In the records below, some lines contain the word "with". Copy each of them.

□ □ □ □ □ □ □

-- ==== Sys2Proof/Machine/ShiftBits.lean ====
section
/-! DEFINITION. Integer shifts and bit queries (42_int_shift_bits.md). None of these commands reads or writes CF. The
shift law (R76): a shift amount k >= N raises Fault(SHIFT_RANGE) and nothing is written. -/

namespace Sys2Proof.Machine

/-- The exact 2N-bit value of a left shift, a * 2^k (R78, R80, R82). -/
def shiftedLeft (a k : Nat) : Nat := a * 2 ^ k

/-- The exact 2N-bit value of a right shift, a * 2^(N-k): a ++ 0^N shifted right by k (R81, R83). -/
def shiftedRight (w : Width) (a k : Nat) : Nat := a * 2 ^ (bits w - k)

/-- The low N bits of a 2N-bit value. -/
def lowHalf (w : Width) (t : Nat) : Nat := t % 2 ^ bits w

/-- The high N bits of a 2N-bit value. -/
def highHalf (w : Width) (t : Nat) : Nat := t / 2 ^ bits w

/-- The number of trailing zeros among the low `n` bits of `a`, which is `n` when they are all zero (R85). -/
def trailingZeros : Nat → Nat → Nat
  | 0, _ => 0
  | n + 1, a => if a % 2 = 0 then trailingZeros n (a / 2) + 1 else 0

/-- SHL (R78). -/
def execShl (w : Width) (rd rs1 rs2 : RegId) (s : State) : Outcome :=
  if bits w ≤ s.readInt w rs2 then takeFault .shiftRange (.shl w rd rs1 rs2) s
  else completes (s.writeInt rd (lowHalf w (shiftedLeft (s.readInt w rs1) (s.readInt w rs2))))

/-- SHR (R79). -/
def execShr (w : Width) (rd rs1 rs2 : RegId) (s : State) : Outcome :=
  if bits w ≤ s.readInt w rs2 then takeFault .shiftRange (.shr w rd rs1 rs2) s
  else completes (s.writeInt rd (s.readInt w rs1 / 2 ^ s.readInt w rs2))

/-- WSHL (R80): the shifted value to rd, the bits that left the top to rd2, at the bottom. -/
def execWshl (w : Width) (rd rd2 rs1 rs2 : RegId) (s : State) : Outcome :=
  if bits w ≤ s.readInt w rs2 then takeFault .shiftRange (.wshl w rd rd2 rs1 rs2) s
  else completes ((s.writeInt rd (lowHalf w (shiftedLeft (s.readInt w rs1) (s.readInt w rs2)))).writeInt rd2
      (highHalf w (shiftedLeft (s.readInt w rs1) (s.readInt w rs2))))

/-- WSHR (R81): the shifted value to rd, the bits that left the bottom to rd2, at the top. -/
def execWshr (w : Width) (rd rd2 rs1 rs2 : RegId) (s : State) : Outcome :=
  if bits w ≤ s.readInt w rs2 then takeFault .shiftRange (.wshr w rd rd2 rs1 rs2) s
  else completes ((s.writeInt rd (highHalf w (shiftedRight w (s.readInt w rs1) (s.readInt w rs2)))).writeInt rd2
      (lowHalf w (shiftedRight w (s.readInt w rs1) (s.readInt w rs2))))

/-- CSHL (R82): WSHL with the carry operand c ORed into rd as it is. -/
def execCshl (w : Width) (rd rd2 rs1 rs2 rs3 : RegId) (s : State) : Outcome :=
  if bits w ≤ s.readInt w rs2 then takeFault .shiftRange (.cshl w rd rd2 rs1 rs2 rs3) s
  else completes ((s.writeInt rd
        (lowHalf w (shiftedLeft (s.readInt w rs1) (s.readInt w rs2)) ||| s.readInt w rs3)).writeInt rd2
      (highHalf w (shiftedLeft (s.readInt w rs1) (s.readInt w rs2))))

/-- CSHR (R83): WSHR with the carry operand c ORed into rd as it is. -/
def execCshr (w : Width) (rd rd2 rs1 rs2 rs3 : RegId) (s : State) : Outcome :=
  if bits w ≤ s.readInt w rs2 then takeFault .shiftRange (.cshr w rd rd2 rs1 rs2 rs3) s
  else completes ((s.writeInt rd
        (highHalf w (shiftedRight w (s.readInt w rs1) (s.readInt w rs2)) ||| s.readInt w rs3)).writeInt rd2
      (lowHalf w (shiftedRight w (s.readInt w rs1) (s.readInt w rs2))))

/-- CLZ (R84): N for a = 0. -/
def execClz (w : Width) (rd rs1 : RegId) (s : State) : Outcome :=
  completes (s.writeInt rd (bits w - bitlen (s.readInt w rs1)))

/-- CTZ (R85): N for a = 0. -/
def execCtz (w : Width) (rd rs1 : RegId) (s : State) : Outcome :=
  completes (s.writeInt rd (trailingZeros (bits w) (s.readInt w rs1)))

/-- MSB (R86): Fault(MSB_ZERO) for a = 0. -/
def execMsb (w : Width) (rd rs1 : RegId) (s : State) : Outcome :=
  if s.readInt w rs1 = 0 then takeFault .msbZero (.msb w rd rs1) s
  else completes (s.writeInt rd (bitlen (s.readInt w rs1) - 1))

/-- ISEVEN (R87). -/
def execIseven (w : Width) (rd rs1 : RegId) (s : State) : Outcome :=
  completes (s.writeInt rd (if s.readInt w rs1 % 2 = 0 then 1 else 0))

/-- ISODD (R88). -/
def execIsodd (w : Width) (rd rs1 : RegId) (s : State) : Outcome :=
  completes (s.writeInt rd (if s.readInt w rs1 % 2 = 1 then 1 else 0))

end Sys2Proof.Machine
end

□ □ □ □ □ □ □

**Result:**
/-- CSHL (R82): WSHL with the carry operand c ORed into rd as it is. -/
/-- CSHR (R83): WSHR with the carry operand c ORed into rd as it is. -/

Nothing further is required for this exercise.